(Collected data entries)
§ §

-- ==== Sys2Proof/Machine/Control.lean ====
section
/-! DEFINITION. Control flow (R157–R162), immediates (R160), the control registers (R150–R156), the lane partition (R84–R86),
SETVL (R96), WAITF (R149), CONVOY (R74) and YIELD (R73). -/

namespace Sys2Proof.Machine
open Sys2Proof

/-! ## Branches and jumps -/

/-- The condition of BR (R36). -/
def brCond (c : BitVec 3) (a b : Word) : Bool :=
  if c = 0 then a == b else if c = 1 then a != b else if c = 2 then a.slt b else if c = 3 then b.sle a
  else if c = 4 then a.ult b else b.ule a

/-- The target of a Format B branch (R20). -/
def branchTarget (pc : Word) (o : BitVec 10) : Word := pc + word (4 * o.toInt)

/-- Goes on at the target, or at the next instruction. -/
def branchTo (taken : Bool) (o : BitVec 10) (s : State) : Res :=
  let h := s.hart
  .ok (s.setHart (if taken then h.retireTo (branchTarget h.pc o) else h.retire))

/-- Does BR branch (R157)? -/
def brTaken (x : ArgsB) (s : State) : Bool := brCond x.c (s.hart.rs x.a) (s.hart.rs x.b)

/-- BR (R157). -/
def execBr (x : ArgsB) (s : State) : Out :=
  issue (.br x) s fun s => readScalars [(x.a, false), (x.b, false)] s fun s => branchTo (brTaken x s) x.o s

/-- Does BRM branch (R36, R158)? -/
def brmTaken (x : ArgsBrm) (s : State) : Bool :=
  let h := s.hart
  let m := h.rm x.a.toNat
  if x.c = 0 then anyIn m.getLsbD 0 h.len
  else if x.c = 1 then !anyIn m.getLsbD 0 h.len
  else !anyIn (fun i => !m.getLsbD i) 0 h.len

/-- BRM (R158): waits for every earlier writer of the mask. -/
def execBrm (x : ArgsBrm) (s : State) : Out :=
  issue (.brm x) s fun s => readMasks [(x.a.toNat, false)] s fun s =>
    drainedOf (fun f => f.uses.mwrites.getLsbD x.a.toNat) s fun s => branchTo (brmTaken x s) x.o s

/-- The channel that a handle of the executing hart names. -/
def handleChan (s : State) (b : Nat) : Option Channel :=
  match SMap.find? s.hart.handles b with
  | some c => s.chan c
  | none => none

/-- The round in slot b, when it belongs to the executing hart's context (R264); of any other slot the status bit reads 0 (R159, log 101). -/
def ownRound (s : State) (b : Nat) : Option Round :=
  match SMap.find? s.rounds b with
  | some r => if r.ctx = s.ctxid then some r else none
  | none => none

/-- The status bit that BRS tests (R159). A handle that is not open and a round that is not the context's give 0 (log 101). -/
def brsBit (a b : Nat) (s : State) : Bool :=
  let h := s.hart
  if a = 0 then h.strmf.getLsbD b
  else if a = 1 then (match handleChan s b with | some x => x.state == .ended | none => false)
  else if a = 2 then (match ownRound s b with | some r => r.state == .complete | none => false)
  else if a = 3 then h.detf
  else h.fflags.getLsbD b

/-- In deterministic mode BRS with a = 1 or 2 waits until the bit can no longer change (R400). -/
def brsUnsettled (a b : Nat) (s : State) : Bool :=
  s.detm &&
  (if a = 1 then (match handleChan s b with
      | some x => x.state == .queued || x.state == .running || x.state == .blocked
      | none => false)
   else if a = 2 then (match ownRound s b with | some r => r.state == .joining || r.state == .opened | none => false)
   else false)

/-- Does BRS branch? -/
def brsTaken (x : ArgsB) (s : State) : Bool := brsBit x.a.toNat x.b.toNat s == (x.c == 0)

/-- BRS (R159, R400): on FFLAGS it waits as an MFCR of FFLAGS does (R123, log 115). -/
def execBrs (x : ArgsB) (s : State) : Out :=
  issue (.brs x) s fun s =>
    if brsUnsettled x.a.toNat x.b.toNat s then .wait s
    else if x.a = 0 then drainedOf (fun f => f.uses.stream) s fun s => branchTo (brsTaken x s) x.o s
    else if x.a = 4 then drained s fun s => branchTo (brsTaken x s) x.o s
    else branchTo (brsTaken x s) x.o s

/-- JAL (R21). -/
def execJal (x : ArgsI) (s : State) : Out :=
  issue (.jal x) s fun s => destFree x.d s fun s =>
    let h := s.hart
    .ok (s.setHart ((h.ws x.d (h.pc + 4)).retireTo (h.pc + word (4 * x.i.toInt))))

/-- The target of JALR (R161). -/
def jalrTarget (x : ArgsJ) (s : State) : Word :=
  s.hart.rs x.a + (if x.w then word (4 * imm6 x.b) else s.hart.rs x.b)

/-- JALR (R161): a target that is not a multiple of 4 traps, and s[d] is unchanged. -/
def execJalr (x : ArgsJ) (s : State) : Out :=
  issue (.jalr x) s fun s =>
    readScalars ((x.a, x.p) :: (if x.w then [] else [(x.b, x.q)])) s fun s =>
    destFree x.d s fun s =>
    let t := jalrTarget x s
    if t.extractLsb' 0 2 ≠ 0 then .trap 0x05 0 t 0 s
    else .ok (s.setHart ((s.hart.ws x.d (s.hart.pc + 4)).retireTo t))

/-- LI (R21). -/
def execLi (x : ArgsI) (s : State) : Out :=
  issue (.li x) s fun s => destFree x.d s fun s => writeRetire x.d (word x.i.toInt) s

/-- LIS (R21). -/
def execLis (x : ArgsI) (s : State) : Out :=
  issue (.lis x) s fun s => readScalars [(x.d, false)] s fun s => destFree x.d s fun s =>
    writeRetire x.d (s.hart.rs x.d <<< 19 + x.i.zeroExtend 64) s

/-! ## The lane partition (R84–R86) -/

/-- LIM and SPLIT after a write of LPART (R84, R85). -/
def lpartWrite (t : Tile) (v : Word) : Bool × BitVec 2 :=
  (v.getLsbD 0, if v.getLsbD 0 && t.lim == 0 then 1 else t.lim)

§ §

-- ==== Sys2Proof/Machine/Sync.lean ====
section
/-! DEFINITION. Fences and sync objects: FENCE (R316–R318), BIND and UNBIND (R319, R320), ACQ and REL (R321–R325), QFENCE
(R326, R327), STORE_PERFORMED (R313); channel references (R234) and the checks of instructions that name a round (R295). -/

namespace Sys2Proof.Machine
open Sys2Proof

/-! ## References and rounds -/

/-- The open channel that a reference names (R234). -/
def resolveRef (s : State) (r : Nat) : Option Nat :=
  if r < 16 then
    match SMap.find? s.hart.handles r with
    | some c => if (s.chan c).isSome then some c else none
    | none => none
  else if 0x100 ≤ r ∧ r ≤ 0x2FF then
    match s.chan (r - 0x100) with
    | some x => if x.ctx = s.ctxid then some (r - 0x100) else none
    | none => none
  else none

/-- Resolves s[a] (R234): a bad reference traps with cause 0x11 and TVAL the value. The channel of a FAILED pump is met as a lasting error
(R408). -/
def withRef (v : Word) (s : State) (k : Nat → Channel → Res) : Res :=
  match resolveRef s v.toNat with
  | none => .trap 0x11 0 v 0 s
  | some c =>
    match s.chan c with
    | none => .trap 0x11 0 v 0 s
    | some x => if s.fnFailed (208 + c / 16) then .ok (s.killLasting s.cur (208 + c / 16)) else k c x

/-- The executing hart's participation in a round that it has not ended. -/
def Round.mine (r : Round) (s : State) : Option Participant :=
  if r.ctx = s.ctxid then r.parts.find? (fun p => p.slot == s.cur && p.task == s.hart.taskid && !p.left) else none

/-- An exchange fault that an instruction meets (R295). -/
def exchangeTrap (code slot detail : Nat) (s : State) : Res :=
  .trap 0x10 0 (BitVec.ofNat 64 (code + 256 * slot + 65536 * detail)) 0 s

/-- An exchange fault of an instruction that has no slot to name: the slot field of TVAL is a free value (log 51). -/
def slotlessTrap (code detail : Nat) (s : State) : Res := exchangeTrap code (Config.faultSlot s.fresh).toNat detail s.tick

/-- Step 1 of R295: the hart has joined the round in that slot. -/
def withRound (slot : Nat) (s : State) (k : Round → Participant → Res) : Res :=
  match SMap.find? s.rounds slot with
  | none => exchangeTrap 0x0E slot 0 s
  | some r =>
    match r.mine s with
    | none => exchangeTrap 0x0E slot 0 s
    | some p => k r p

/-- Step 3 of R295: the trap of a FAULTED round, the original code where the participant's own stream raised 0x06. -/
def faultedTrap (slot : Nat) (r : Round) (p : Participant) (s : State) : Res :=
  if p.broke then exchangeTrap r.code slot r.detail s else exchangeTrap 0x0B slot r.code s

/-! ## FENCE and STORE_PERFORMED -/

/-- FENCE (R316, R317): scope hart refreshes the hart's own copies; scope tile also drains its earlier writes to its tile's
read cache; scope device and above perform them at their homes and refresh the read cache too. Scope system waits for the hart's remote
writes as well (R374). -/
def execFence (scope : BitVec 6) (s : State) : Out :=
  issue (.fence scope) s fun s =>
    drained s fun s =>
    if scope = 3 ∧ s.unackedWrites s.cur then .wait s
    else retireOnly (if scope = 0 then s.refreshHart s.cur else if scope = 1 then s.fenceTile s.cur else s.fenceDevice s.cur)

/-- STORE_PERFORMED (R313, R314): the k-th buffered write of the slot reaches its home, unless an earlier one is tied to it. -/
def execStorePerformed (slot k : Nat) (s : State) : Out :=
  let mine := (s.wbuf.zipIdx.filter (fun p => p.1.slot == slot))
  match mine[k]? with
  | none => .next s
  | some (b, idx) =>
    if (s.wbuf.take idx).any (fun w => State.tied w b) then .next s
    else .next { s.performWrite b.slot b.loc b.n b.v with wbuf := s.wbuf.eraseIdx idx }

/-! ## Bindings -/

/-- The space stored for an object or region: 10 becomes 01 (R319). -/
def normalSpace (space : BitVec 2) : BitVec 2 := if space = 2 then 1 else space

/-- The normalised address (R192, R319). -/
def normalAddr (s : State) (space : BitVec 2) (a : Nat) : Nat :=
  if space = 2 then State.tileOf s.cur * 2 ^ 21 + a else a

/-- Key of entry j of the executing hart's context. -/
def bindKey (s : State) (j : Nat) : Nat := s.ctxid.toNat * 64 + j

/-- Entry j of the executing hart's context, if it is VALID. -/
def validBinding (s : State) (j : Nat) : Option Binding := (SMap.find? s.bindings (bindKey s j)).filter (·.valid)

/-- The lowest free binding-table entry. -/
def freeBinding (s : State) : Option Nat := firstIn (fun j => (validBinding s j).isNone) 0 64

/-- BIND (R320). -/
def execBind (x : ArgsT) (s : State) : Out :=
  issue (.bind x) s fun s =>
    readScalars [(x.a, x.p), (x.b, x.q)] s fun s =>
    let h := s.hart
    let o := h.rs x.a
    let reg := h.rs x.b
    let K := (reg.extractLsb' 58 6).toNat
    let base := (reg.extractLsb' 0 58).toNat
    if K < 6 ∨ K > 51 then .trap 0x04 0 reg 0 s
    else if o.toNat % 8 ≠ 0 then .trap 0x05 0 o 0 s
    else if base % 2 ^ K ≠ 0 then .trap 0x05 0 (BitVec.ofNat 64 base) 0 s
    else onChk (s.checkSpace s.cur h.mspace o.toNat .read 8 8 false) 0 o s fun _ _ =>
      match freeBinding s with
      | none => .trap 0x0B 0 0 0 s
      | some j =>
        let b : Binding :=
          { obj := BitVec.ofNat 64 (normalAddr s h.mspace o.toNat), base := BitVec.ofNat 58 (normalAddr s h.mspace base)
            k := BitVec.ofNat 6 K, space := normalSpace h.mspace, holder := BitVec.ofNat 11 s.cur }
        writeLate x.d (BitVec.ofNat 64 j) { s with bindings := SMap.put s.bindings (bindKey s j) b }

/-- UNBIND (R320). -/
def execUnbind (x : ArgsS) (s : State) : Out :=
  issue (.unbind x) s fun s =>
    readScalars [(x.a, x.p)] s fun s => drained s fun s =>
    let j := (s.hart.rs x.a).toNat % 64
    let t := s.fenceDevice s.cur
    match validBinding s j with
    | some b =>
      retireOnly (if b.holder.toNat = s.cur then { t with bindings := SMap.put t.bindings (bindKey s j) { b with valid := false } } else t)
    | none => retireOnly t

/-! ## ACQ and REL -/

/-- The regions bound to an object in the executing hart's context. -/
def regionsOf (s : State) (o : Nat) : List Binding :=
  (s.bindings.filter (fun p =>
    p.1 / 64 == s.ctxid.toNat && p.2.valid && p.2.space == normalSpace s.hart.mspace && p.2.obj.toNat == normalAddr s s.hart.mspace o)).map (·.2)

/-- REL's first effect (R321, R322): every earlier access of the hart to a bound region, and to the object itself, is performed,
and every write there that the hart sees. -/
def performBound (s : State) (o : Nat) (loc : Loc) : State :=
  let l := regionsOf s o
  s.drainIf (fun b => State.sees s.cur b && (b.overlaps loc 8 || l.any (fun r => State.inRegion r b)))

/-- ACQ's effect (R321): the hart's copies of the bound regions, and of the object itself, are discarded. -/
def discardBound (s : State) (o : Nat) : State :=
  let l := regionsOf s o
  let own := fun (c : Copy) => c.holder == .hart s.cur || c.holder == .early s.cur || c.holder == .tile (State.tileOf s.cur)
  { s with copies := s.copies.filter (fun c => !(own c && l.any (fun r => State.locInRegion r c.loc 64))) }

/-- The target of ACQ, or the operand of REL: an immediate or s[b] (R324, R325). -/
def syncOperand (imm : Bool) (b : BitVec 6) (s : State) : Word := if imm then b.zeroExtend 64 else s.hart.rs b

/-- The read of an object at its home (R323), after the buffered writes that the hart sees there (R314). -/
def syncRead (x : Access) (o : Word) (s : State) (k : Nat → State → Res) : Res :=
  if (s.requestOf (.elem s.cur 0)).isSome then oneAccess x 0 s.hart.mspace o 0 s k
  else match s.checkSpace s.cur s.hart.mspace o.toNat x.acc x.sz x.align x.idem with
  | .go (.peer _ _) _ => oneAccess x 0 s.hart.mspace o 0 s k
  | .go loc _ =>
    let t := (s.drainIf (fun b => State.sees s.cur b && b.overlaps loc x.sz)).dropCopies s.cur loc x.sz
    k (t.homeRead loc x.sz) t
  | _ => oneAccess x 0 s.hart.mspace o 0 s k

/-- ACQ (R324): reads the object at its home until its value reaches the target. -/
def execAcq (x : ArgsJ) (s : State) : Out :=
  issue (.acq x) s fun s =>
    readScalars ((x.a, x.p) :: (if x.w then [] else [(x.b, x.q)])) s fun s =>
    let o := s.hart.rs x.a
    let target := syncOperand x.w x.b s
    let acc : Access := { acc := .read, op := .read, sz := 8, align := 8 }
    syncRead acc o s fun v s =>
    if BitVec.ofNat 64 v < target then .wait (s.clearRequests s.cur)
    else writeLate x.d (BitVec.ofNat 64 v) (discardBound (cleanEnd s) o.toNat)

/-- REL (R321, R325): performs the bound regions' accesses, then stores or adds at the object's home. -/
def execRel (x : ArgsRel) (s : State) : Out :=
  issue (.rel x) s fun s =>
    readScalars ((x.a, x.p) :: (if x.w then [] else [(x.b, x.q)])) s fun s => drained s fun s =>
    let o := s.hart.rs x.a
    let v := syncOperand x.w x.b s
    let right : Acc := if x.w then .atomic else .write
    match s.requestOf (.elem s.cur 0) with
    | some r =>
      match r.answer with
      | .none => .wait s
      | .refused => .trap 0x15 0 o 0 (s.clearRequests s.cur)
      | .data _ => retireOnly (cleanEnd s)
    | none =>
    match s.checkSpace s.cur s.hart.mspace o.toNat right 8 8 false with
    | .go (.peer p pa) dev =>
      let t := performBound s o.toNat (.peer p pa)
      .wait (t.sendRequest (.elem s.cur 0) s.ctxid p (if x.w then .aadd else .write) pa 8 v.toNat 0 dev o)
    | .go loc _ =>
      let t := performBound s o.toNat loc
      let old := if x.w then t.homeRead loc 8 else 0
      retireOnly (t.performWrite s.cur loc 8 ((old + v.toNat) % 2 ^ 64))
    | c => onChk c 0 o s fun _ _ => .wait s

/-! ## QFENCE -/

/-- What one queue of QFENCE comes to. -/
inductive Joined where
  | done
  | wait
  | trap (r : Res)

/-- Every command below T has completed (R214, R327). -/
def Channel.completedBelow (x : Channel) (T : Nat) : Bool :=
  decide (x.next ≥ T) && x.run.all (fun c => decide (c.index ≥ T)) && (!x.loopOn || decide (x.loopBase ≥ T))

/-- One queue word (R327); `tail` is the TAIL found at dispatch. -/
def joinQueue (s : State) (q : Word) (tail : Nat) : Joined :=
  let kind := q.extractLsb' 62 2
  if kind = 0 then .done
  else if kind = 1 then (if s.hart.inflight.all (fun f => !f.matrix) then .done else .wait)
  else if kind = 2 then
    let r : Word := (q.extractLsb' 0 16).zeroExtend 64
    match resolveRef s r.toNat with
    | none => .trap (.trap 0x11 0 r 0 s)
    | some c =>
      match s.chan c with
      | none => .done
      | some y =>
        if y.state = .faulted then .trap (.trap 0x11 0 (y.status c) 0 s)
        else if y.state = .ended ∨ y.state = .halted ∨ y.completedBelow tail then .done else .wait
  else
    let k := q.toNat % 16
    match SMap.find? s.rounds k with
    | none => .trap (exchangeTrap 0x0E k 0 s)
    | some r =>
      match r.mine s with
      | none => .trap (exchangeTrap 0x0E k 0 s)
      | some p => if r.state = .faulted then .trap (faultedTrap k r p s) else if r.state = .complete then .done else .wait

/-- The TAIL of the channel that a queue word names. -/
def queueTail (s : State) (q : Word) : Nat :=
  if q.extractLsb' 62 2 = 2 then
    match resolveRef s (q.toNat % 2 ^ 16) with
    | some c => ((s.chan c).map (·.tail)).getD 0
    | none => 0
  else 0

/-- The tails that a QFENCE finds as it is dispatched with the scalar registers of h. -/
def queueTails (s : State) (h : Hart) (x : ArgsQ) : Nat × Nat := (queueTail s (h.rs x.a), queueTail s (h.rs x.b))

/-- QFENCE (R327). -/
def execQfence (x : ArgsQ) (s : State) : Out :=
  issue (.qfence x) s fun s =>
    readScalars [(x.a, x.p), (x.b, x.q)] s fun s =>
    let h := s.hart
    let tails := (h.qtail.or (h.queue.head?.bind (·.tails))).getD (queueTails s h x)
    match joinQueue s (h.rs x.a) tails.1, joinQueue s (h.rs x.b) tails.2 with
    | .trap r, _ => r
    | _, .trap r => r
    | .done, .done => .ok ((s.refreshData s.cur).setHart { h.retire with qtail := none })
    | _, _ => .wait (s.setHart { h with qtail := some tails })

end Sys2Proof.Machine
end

§ §

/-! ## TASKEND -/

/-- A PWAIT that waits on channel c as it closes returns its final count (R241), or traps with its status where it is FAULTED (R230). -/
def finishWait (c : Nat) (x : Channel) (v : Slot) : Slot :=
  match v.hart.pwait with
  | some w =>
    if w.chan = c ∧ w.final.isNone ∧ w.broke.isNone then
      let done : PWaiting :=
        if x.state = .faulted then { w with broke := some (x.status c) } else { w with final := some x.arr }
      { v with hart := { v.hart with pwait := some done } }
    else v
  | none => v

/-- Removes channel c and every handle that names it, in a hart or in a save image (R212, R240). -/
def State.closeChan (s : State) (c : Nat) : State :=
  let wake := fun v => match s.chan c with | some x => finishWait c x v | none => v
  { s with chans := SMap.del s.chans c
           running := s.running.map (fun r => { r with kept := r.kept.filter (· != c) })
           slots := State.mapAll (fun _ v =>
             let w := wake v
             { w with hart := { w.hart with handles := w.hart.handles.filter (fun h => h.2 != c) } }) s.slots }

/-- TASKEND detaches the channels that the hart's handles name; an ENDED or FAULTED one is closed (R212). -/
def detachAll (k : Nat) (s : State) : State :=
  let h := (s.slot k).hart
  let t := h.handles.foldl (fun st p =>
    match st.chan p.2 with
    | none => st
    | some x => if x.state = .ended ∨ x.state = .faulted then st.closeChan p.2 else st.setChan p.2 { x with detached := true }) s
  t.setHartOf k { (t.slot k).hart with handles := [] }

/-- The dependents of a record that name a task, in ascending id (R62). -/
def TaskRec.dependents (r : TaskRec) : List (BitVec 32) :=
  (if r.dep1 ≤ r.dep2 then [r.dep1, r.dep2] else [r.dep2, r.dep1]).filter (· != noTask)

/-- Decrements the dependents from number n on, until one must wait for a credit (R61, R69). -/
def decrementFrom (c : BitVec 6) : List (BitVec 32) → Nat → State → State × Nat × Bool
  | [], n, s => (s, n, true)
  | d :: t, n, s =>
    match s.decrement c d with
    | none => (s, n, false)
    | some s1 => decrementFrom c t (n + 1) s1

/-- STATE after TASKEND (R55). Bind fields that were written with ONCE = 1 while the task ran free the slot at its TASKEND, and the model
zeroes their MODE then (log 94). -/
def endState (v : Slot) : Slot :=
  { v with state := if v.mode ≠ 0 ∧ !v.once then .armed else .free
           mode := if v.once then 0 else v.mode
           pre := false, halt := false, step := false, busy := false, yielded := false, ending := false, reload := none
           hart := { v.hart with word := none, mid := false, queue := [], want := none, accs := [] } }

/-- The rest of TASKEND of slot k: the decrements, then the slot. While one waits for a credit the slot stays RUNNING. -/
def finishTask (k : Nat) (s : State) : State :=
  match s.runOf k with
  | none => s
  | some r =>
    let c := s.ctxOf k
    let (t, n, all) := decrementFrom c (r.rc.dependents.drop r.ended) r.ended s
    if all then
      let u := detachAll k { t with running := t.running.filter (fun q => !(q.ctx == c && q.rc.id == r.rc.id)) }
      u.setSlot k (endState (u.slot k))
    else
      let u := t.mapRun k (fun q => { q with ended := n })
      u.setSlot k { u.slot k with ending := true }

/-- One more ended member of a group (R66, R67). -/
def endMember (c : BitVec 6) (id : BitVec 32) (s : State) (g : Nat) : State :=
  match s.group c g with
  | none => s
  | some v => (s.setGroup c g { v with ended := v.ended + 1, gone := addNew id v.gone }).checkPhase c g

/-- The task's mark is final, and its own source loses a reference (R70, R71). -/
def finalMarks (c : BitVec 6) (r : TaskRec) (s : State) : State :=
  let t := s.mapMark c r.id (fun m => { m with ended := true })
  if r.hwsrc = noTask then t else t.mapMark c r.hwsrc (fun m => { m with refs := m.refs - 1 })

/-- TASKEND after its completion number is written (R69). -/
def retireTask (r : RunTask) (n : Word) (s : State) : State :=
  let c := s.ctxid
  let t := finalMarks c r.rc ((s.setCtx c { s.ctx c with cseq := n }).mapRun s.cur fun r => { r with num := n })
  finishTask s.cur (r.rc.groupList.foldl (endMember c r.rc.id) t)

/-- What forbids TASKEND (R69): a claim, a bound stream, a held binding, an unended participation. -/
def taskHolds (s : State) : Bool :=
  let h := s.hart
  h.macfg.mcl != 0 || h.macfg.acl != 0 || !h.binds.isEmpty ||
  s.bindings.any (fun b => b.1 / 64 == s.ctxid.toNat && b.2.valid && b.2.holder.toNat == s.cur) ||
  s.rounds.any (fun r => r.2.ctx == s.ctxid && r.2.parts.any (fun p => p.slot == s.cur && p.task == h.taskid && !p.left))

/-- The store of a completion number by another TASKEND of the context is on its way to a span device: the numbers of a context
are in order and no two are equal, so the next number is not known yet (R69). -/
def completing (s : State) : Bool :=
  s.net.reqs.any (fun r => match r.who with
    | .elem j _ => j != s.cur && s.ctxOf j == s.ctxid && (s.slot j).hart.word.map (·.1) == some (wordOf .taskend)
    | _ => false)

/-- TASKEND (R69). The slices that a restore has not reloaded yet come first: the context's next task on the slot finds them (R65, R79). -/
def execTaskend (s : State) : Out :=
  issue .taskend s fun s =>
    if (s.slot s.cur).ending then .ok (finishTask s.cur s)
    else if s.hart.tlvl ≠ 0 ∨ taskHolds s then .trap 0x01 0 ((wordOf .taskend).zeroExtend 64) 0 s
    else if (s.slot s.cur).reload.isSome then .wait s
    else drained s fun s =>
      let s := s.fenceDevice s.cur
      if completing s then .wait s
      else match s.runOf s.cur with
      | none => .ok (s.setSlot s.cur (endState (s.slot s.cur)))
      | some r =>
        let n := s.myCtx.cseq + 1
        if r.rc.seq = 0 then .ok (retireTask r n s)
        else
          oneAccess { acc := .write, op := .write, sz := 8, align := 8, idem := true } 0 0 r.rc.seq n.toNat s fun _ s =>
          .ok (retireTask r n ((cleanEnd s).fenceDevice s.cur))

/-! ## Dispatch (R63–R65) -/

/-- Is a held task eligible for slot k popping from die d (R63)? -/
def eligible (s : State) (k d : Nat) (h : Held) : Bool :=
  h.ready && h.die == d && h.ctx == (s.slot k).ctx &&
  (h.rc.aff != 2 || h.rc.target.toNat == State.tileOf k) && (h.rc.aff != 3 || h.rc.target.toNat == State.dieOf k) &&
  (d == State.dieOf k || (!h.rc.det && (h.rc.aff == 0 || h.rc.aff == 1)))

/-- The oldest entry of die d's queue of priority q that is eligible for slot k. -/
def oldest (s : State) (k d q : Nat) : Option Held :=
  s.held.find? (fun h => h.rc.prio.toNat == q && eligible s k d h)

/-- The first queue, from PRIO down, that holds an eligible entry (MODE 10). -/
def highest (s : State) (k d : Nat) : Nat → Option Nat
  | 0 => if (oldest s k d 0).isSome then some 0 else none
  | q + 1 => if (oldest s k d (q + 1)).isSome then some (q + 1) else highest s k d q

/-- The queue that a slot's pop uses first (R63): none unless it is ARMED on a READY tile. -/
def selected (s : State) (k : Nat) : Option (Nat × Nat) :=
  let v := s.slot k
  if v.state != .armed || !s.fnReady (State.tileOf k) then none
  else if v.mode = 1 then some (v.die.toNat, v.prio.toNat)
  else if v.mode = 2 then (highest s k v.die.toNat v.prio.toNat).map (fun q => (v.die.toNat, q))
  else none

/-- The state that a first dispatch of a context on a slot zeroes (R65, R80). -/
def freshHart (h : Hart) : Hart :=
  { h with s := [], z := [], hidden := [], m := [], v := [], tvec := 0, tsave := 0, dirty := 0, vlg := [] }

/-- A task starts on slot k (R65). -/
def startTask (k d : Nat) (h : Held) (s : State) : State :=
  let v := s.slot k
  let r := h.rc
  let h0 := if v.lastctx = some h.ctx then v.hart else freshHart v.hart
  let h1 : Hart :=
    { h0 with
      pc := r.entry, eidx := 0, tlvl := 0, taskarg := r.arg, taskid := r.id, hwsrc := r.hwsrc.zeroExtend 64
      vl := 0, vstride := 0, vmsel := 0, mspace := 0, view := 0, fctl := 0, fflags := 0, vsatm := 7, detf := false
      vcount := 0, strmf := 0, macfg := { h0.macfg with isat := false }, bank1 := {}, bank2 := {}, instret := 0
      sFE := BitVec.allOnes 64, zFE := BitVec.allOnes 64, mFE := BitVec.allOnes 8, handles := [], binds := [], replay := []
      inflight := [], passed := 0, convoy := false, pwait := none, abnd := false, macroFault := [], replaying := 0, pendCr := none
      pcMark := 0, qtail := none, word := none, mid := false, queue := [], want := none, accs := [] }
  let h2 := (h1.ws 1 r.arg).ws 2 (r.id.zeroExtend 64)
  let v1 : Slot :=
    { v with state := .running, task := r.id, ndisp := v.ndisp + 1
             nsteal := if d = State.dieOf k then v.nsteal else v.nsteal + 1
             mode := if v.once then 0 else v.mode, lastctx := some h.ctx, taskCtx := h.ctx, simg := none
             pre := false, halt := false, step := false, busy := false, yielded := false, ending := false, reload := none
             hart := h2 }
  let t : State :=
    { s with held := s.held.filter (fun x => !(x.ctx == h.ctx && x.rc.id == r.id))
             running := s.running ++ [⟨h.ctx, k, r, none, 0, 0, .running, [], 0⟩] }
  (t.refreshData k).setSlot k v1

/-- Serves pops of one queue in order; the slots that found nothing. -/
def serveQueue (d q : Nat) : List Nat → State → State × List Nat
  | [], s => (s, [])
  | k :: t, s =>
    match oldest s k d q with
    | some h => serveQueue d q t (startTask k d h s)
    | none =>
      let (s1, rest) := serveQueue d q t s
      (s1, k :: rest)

§ §

» WHAT TO PRODUCE
Reproduce the lines of the entries above from the one with "else drained s fun s =>" to the one with "s fun _ s =>", both included, exactly and without any other line.

» PROBLEM SOLUTION
    else drained s fun s =>
      let s := s.fenceDevice s.cur
      if completing s then .wait s
      else match s.runOf s.cur with
      | none => .ok (s.setSlot s.cur (endState (s.slot s.cur)))
      | some r =>
        let n := s.myCtx.cseq + 1
        if r.rc.seq = 0 then .ok (retireTask r n s)
        else
          oneAccess { acc := .write, op := .write, sz := 8, align := 8, idem := true } 0 0 r.rc.seq n.toNat s fun _ s =>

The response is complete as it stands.